/-- A dump starts in a slot (R430, R431): what it reads is frozen, and the sections of silent blocks are recorded. -/
def State.startDump (s : State) (d : Dump) (k : Nat) : State :=
  let silent := s.silentSections d.scope d.index
  let blocks := dumpBlocks d.scope d.index
  let x : Dump := { d with
    slot := k, startFrame := s.frame, unreadable := silent, tail := s.hrc.tail
    prog := s.dumpProg d.scope d.index
    rxHeads := (List.range 16).map fun p => (p, (s.port p).rxHeads)
    txHeads := (List.range 16).map fun p => (p, (s.port p).txHeads)
    live := blocks.foldl (fun l b => sset (fun _ => []) l b (s.liveSet b)) []
    captured := blocks.foldl (fun l b => sset (fun _ => []) l b (sget (fun _ => []) s.snp.sets b)) []
    parts := [2, 3, 5, 6, 11, 12].foldl (fun l n => sset (fun _ => []) l n (s.sectionHeld d.scope d.index n)) [] }
  let s1 := (s.put (slotFld k) 1).bump Reg.HRC_UNREADABLE_CNT_COUNT silent.length
  let s2 := (s1.mark Reg.HRC_DUMP_STATUS_BUSY).mark Reg.HRC_STATUS_DUMP_BUSY
  s2.modHrc fun h => { h with running := some x, dumps := h.dumps.filter fun y => y.slot != k }

/-- Ask for a dump (R432): the state, and whether it starts or waits; only one request waits. -/
def State.askDump (s : State) (d : Dump) : State × Bool :=
  if s.hrc.running.isSome then
    if s.hrc.waiting.isSome then (s.dumpMissed, false)
    else ((s.mark Reg.HRC_DUMP_STATUS_WAITING).modHrc fun h => { h with waiting := some d }, true)
  else match s.dumpSlot d.scope with
    | some k => (s.startDump d k, true)
    | none => (s.dumpMissed, false)

/-- A write of HRC_DUMP_CTRL (R432, R434, R447): ACK frees a finished slot, GO requests a dump. -/
def State.writeDumpCtrl (s : State) (v : Nat) : State :=
  let ack (t : State) (k : Nat) : State :=
    if bitOn v (11 + k) && t.get (slotFld k) ≥ 2 then (t.put (slotFld k) 0).modHrc fun h => { h with dumps := h.dumps.filter fun y => y.slot != k } else t
  let s1 := ack (ack s 0) 1
  let scope := bitsOf v 0 2
  let index := bitsOf v 2 8
  if bitOn v 10 && (scope == 2 || (scope == 0 && index < 144) || (scope == 1 && index < 36)) then
    (s1.askDump { scope := scope, index := index, logseq := none, startFrame := 0, slot := 0 }).1
  else s1

/-- DUMP_REQUEST (R432). -/
def execDumpRequest (p : Party) (v : Word) (s : State) : Host.Outcome State Fault Refusal := .next (s.byCp p fun t => t.writeDumpCtrl v.toNat)

/-- DUMP_ACK (R434). -/
def execDumpAck (p : Party) (v : Word) (s : State) : Host.Outcome State Fault Refusal := .next (s.byCp p fun t => t.writeDumpCtrl v.toNat)

/-- REASON of an UNREADABLE section (R433). -/
def missReason : DumpMiss → Nat
  | .noResponse => 1
  | .truncated => 2
  | .ringError => 5

/-- DUMP_BLOCK_TIMEOUT (R431): a section of the running dump is recorded UNREADABLE. -/
def execDumpBlockTimeout (block : BitVec 16) (section_ : Byte) (why : DumpMiss) (s : State) : Host.Outcome State Fault Refusal :=
  match s.hrc.running with
  | none => .next s
  | some d =>
    let x : Dump := { d with unreadable := d.unreadable ++ [(block.toNat, section_.toNat, missReason why)] }
    .next ((s.bump Reg.HRC_UNREADABLE_CNT_COUNT).modHrc fun h => { h with running := some x })

/-! ### Resets (R435, R436) -/

/-- The key of a unit that is reset: a core, a cluster, the module. -/
def resetKey (u : Nat × Nat) : Nat := if u.1 = 1 then u.2 else if u.1 = 2 then 1000 + u.2 else 2000

/-- A core comes out of its program: a LAUNCH on it completes ABORTED, and its sequencer, array, vector engine,
scratchpad and tiles are cleared. -/
def State.clearCore (s : State) (c : Nat) : State :=
  let s1 := match s.launchOn c with
    | some o => s.endOp o stAborted 0
    | none => s
  let s2 := (s1.zeroSp c).setCore c {}
  let s3 := ((s2.setReg (Reg.CORE_ACW c) 0).setReg (Reg.CORE_ASW c) 0).setReg (Reg.CORE_ACC_OWNER c) 0
  let s4 := (((s3.setReg (Reg.CORE_ACC_STATE_LO c) 0).setReg (Reg.CORE_ACC_STATE_HI c) 0).setReg (Reg.CORE_VX_STATUS c) 0).setReg (Reg.CORE_MX_STATUS c) 0
  (s4.modInt fun x => { x with testing := x.testing.filter fun y => y.1 != c }).modHrc fun h => { h with
    stops := h.stops.filter fun x => !(x.unit.kind.val == 1 && x.unit.unit.toNat == c)
    hung := h.hung.filter (· != c) }

/-- The cluster DMA engine and the duplicate buffer of a cluster are cleared: the descriptors it serves complete
ABORTED, and duplicates checked there are skipped (R349, R435). -/
def State.clearCluster (s : State) (k : Nat) : State :=
  let s1 := s.each (dumpCores 1 k) State.clearCore
  let s2 := s1.each (s1.ops.filter fun o => o.issued && o.fin.isNone && o.opc == 2 && Op.unit s1 o == (2, k)) fun t o => t.endOp o stAborted 0
  (s2.skipDups fun d => coreCluster d.check == k).modHrc fun h => { h with
    stops := h.stops.filter fun x => !(x.unit.kind.val == 2 && x.unit.unit.toNat == k)
    hung := h.hung.filter (· != 1000 + k) }

/-- A core or cluster reset starts (R435, R436); within a recovery the module's own reset takes its place (R437). -/
def State.startReset (s : State) (u : Nat × Nat) : State :=
  if s.on Reg.HRC_STATUS_RECOVERING then s else
  let s1 := s.when (s.get Reg.HRC_RESET_CTRL_KIND == u.1 - 1 && s.get Reg.HRC_RESET_CTRL_INDEX == u.2) fun t => t.put Reg.HRC_RESET_CTRL_GO 0
  if u.1 = 1 then (s1.clearCore u.2).mark (rstCore u.2)
  else if u.1 = 2 then (s1.clearCluster u.2).mark (rstCl u.2)
  else s1

/-- The unit is in reset. -/
def State.unitInReset (s : State) (u : Nat × Nat) : Bool :=
  if u.1 = 1 then s.coreInReset u.2 else if u.1 = 2 then s.on (rstCl u.2) else s.on Reg.HRC_STATUS_RECOVERING

/-- A core or cluster reset after its dump, or at once where no dump is taken (R430, R432, R447). -/
def State.dumpThenReset (s : State) (u : Nat × Nat) (logseq : Option Nat) : State :=
  if !s.on Reg.HRC_CTRL_DUMP_EN then s.startReset u
  else
    let r := s.askDump { scope := u.1 - 1, index := u.2, logseq := logseq, startFrame := 0, slot := 0, thenReset := u }
    if r.2 then r.1 else r.1.startReset u

/-- Whole-module recovery is decided (R437): the module dump starts; a request during recovery is ignored. -/
def State.decideRecovery (s : State) (logseq : Option Nat) : State :=
  if s.on Reg.HRC_STATUS_RECOVERING || s.on Reg.HRC_STATUS_OUT_OF_SERVICE then s
  else
    let s1 := (((s.mark Reg.HRC_STATUS_RECOVERING).mark Reg.HRC_EVENT_MODULE_RECOVERY).bump Reg.HRC_MODULE_REC_CNT_COUNT).modHrc
      fun h => { h with recoverAt := s.now }
    s1.when (s1.on Reg.HRC_CTRL_DUMP_EN) fun t => (t.askDump { scope := 2, index := 0, logseq := logseq, startFrame := 0, slot := 0 }).1

/-- What follows a CORE_HANG (R435): with AUTO_RESET = 0 core and cluster resets wait for firmware. -/
def State.resetFor (s : State) (u : Nat × Nat) (logseq : Option Nat) : State :=
  if u.1 = 3 then s.decideRecovery logseq else if s.on Reg.HRC_CTRL_AUTO_RESET then s.dumpThenReset u logseq else s

/-- A write of HRC_RESET_CTRL (R435, R447). -/
def State.writeResetCtrl (s : State) (v : Nat) : State :=
  let kind := bitsOf v 0 2
  let index := bitsOf v 2 8
  let s1 := (s.put Reg.HRC_RESET_CTRL_KIND kind).put Reg.HRC_RESET_CTRL_INDEX index
  if !bitOn v 31 then s1
  else if kind = 2 then s1.decideRecovery none
  else if kind = 3 || index ≥ (if kind = 0 then 144 else 36) || s.unitInReset (kind + 1, index) then s1
  else (s1.mark Reg.HRC_RESET_CTRL_GO).dumpThenReset (kind + 1, index) none

/-- CORE_RESET_REQUEST (R435). -/
def execCoreResetRequest (p : Party) (v : Word) (s : State) : Host.Outcome State Fault Refusal := .next (s.fwOnly p fun t => t.writeResetCtrl v.toNat)

/-- CLUSTER_RESET_REQUEST (R435). -/
def execClusterResetRequest (p : Party) (v : Word) (s : State) : Host.Outcome State Fault Refusal := .next (s.fwOnly p fun t => t.writeResetCtrl v.toNat)

/-- MODULE_RECOVERY_REQUEST (R435). -/
def execModuleRecoveryRequest (p : Party) (v : Word) (s : State) : Host.Outcome State Fault Refusal := .next (s.fwOnly p fun t => t.writeResetCtrl v.toNat)

/-- DUMP_END (R430, R432): the slot holds the dump and its record carries FLAGS.DUMP; the reset that waited for it
starts, and then the dump that waits. -/
def execDumpEnd (s : State) : Host.Outcome State Fault Refusal :=
  match s.hrc.running with
  | none => .next s
  | some d =>
    let x : Dump := { d with endFrame := some s.frame }
    let s1 := (s.put (slotFld d.slot) (if d.scope = 2 then 3 else 2)).mark Reg.HRC_EVENT_DUMP_DONE
    let s2 := (s1.put Reg.HRC_DUMP_STATUS_BUSY 0).put Reg.HRC_STATUS_DUMP_BUSY 0
    let s3 := s2.modHrc fun h => { h with
      running := none, dumps := h.dumps ++ [x]
      tail := h.tail.map fun (r : FaultRec) => if d.logseq == some r.logseq then { r with dump := true } else r }
    let s4 := if d.thenReset.1 = 0 || s3.unitInReset d.thenReset then s3 else s3.startReset d.thenReset
    match s4.hrc.waiting with
    | none => .next s4
    | some w =>
      let s5 := (s4.put Reg.HRC_DUMP_STATUS_WAITING 0).modHrc fun h => { h with waiting := none }
      let r := s5.askDump w
      .next (if r.2 || w.thenReset.1 = 0 then r.1 else r.1.startReset w.thenReset)

/-! ### CORE_HANG (R419–R424) -/

/-- The unit that is reset for a hung one (R435). -/
def resetUnit (kind unit : Nat) : Nat × Nat := if kind = 1 then (1, unit) else if kind = 2 then (2, unit) else (3, 0)

/-- The fields of a CORE_HANG record: cause, misses, last heartbeat, and for a core or processor a PC that the manual
gives no coding for. -/
def State.hangDetail (s : State) (kind unit cause : Nat) : List (Nat × Nat) × State :=
  let f := s.fresh
  let k := s.core unit
  if kind = 1 then ([(1, cause), (1, k.misses), (8, k.lastHb), (8, f.1 % 2 ^ 64)], f.2)
  else if kind = 15 then ([(1, cause), (1, 0), (8, 0), (8, f.1 % 2 ^ 64)], f.2)
  else ([(1, cause), (1, 0), (8, 0), (8, 0)], s)

/-- The operations that a unit serves. -/
def State.servedBy (s : State) (kind unit : Nat) : List Op :=
  if kind = 1 then (s.launchOn unit).toList
  else s.ops.filter fun o => o.issued && o.fin.isNone && [2, 3, 7, 8].contains o.opc && Op.unit s o == (kind, unit)

/-- A hung unit that worked for a draining context holds its drain (R443). -/
def State.holdDrain (s : State) (p : PartyRec) (key : Nat) : State :=
  if s.get (Reg.SUB_CTX_CTRL_STATE p.ctx) == 2 then s.modCtx p.ctx fun x => { x with drainHold := key :: x.drainHold.filter (· != key) } else s

/-- A unit raises CORE_HANG (R419, R422, R424, R436): one record and FAULTED for each descriptor it serves, or a record
of the descriptor `party` that it was asked to leave; its duplicates are skipped (R349), and its reset follows. A unit
already in reset raises nothing more. -/
def State.hang (s : State) (kind unit cause : Nat) (party : Option PartyRec) : State :=
  let u := resetUnit kind unit
  let key := resetKey u
  if s.unitInReset u || s.hrc.hung.contains (hungKey kind unit) then s
  else
    let s0 := ((s.bump Reg.HRC_HANG_CNT_COUNT).mark Reg.HRC_EVENT_CORE_HANG).modHrc fun h => { h with
      hung := hungKey kind unit :: h.hung, afterHang := if u.1 = 1 then unit :: h.afterHang.filter (· != unit) else h.afterHang
      stops := h.stops.filter fun x => !(x.unit.kind.val == kind && x.unit.unit.toNat == unit) }
    let d := s0.hangDetail kind unit cause
    let seq := s.hrc.logseq
    let l := s.servedBy kind unit
    let s1 := if l.isEmpty then
        let live := (party.map fun p => s.gen p.ctx == p.gen && s.active p.ctx).getD false
        let r : FaultRec := { code := fCoreHang, unitKind := kind, unit := unit, p1 := party, detail := d.1 }
        if live then d.2.raise r else d.2.logRec r
      else d.2.faultMany l fCoreHang kind unit fun _ => d.1
    let s2 := match party with
      | some p => s1.holdDrain p key
      | none => s1
    let s3 := s2.when (kind == 1) fun t => t.skipDups fun e => e.check == unit
    s3.resetFor u (some seq)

| What the task requires |
From the data above, output only the lines between the line containing "that the manual" and the line containing "if s.get (Reg.SUB_CTX_CTRL_STATE", inclusive, exactly as written.

| Your response |
/-- The fields of a CORE_HANG record: cause, misses, last heartbeat, and for a core or processor a PC that the manual
gives no coding for. -/
def State.hangDetail (s : State) (kind unit cause : Nat) : List (Nat × Nat) × State :=
  let f := s.fresh
  let k := s.core unit
  if kind = 1 then ([(1, cause), (1, k.misses), (8, k.lastHb), (8, f.1 % 2 ^ 64)], f.2)
  else if kind = 15 then ([(1, cause), (1, 0), (8, 0), (8, f.1 % 2 ^ 64)], f.2)
  else ([(1, cause), (1, 0), (8, 0), (8, 0)], s)

/-- The operations that a unit serves. -/
def State.servedBy (s : State) (kind unit : Nat) : List Op :=
  if kind = 1 then (s.launchOn unit).toList
  else s.ops.filter fun o => o.issued && o.fin.isNone && [2, 3, 7, 8].contains o.opc && Op.unit s o == (kind, unit)

/-- A hung unit that worked for a draining context holds its drain (R443). -/
def State.holdDrain (s : State) (p : PartyRec) (key : Nat) : State :=
  if s.get (Reg.SUB_CTX_CTRL_STATE p.ctx) == 2 then s.modCtx p.ctx fun x => { x with drainHold := key :: x.drainHold.filter (· != key) } else s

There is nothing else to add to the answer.